Matthäus' Genealogie beschreibt Jesu königliche Abstammung und verfolgt sie von Abraham über David bis zu Joseph und damit seine rechtliche Autorität, den Titel Messias zu beanspruchen. Lukas beschreibt seine natürliche Abstammung von Adam. Sie unterscheiden sich, weil die Autoren unterschiedliche Personen aus der Nachkommenschaftsliste auswählen, um ihren Standpunkt darzulegen.
IE – Wenn es von Adam bis Joseph 300 Nachkommen gäbe (eine willkürliche Zahl, die für dieses Beispiel verwendet wird), erwähnt jeder andere (Matthäus: Abraham, #103, #107, #208, #286 usw., bis er zu #300 kommt: Joseph). Lukas macht es umgekehrt (#300: Joseph, #297, #295, #161, #142, bis er zu Adam kommt: #1).
Genealogien dienen dazu zu zeigen, dass Jesus ein Judas war und einen legitimen Anspruch auf die Herrschaft des Messias hatte, gemäß den Propheten, die sagten, der Messias werde aus der Linie Davids kommen. Nach der Zerstörung Jerusalems wurden alle Genealogien und Aufzeichnungen vernichtet, und die einzige tatsächlich erhaltene Aufzeichnung ist die von Jesus.

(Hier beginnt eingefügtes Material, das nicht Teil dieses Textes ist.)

-- ==== Sys2Proof/Laws/State.lean ====
section
/-! SUPPORT. For each update of the state, one lemma for each field it leaves alone and, where it is one value, for the
field it writes. -/

namespace Sys2Proof.Machine

/-! ## setReg -/

@[simp] theorem setReg_pc (s : State) (n : Reg) (v : Word) : (s.setReg n v).pc = s.pc := rfl
@[simp] theorem setReg_psr (s : State) (n : Reg) (v : Word) : (s.setReg n v).psr = s.psr := rfl
@[simp] theorem setReg_ssp (s : State) (n : Reg) (v : Word) : (s.setReg n v).ssp = s.ssp := rfl
@[simp] theorem setReg_usp (s : State) (n : Reg) (v : Word) : (s.setReg n v).usp = s.usp := rfl
@[simp] theorem setReg_alr (s : State) (n : Reg) (v : Word) : (s.setReg n v).alr = s.alr := rfl
@[simp] theorem setReg_ahr (s : State) (n : Reg) (v : Word) : (s.setReg n v).ahr = s.ahr := rfl
@[simp] theorem setReg_lco (s : State) (n : Reg) (v : Word) : (s.setReg n v).lco = s.lco := rfl
@[simp] theorem setReg_lsa (s : State) (n : Reg) (v : Word) : (s.setReg n v).lsa = s.lsa := rfl
@[simp] theorem setReg_lea (s : State) (n : Reg) (v : Word) : (s.setReg n v).lea = s.lea := rfl
@[simp] theorem setReg_sor (s : State) (n : Reg) (v : Word) : (s.setReg n v).sor = s.sor := rfl
@[simp] theorem setReg_ttbr (s : State) (n : Reg) (v : Word) : (s.setReg n v).ttbr = s.ttbr := rfl
@[simp] theorem setReg_dp (s : State) (n : Reg) (v : Word) : (s.setReg n v).dp = s.dp := rfl
@[simp] theorem setReg_mem (s : State) (n : Reg) (v : Word) : (s.setReg n v).mem = s.mem := rfl
@[simp] theorem setReg_ext (s : State) (n : Reg) (v : Word) : (s.setReg n v).ext = s.ext := rfl
@[simp] theorem setReg_delay (s : State) (n : Reg) (v : Word) : (s.setReg n v).delay = s.delay := rfl
@[simp] theorem setReg_nmiMasked (s : State) (n : Reg) (v : Word) : (s.setReg n v).nmiMasked = s.nmiMasked := rfl
@[simp] theorem setReg_nmiInService (s : State) (n : Reg) (v : Word) : (s.setReg n v).nmiInService = s.nmiInService := rfl
@[simp] theorem setReg_run (s : State) (n : Reg) (v : Word) : (s.setReg n v).run = s.run := rfl
@[simp] theorem setReg_dsWindow (s : State) (n : Reg) (v : Word) : (s.setReg n v).dsWindow = s.dsWindow := rfl
@[simp] theorem setReg_macWindow (s : State) (n : Reg) (v : Word) : (s.setReg n v).macWindow = s.macWindow := rfl
@[simp] theorem setReg_cop (s : State) (n : Reg) (v : Word) : (s.setReg n v).cop = s.cop := rfl
@[simp] theorem setReg_inputs (s : State) (n : Reg) (v : Word) : (s.setReg n v).inputs = s.inputs := rfl
@[simp] theorem setReg_params (s : State) (n : Reg) (v : Word) : (s.setReg n v).params = s.params := rfl
@[simp] theorem setReg_stores (s : State) (n : Reg) (v : Word) : (s.setReg n v).stores = s.stores := rfl
@[simp] theorem setReg_staleFetch (s : State) (n : Reg) (v : Word) : (s.setReg n v).staleFetch = s.staleFetch := rfl
@[simp] theorem setReg_free (s : State) (n : Reg) (v : Word) : (s.setReg n v).free = s.free := rfl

3. Ankündigung der Geburt Johannes
Ein Priester namens Zacharias, verheiratet mit einer Frau namens Elisabeth, die die Cousine von Maria von Nazareth ist, wird durch Los ausgewählt (ein einmaliges Privileg im Leben), um Räucherwerk auf dem Altar im Hof der Priester direkt vor dem Allerheiligsten zu räuchern (wo nur der Hohepriester einmal im Jahr eintreten durfte). Während er dies tut, erscheint ihm ein Engel und sagt ihm, dass seine Frau einen Sohn haben wird (sie war unfruchtbar gewesen und bereits jenseits der gebärfähigen Jahre). Er zweifelte und wurde stumm, bis das Kind geboren wurde.
4. Geburt Jesu angekündigt
Sechs Monate nach der Ankündigung von Johannes' Geburt wird die Geburt Jesu angekündigt, aber diesmal der Frau, die das Kind gebären würde, Maria von Nazareth. Der Engel sagt ihr, dass im Gegensatz zu Johannes, der groß sein würde in den Augen des Herrn, ein ewiger Nasiräer (kein Fleisch oder Alkohol), ein Diener Gottes (warum Nasiräer) und erfüllt mit dem Heiligen Geist. Marias Sohn würde auf übernatürliche Weise empfangen werden und Er würde der lang erwartete Messias sein. Beide hätten Aufgaben: Der eine würde den Weg für den anderen bereiten; der eine würde ankündigen und einführen und der andere würde alles erfüllen, was über Ihn in der Prophezeiung gesagt wurde.
5. Maria besucht Elisabeth
In den letzten drei Monaten von Elisabeths Schwangerschaft und während der ersten drei Monate ihrer eigenen besucht Maria ihre ältere Cousine und hilft ihr in den letzten Monaten der Schwangerschaft. Als sie sich treffen, spricht Maria ein schönes Gedicht aus, das von vielen Gelehrten "Magnificat" genannt wird. In dem Gedicht lobt sie Gott für seine Güte an ihr (die Ehre, die Mutter des Messias zu sein), seine Freundlichkeit gegenüber allen, die ihn fürchten, seine Hilfe für die Unterdrückten (die Sendung des Messias) und ihren Frieden und ihre Freude über ihre Lage. Das ganze Gedicht ist aus verschiedenen Stellen des Alten Testaments entnommen und zeigt Marias Kenntnis des Wortes.
6. Die Geburt von Johannes dem Täufer
Johannes wird kurz nach Marias Weggang geboren und sein Name wird Johannes genannt (eine Überraschung, weil niemand in Zacharias' Familie diesen Namen trägt). Zacharias stimmt dem Namen zu (der von einem Engel gegeben wurde) und erhält seine Sprache zurück. Als er dies tut, beginnt er, Gott zu loben (auch er mit Anspielungen aus dem Alten Testament).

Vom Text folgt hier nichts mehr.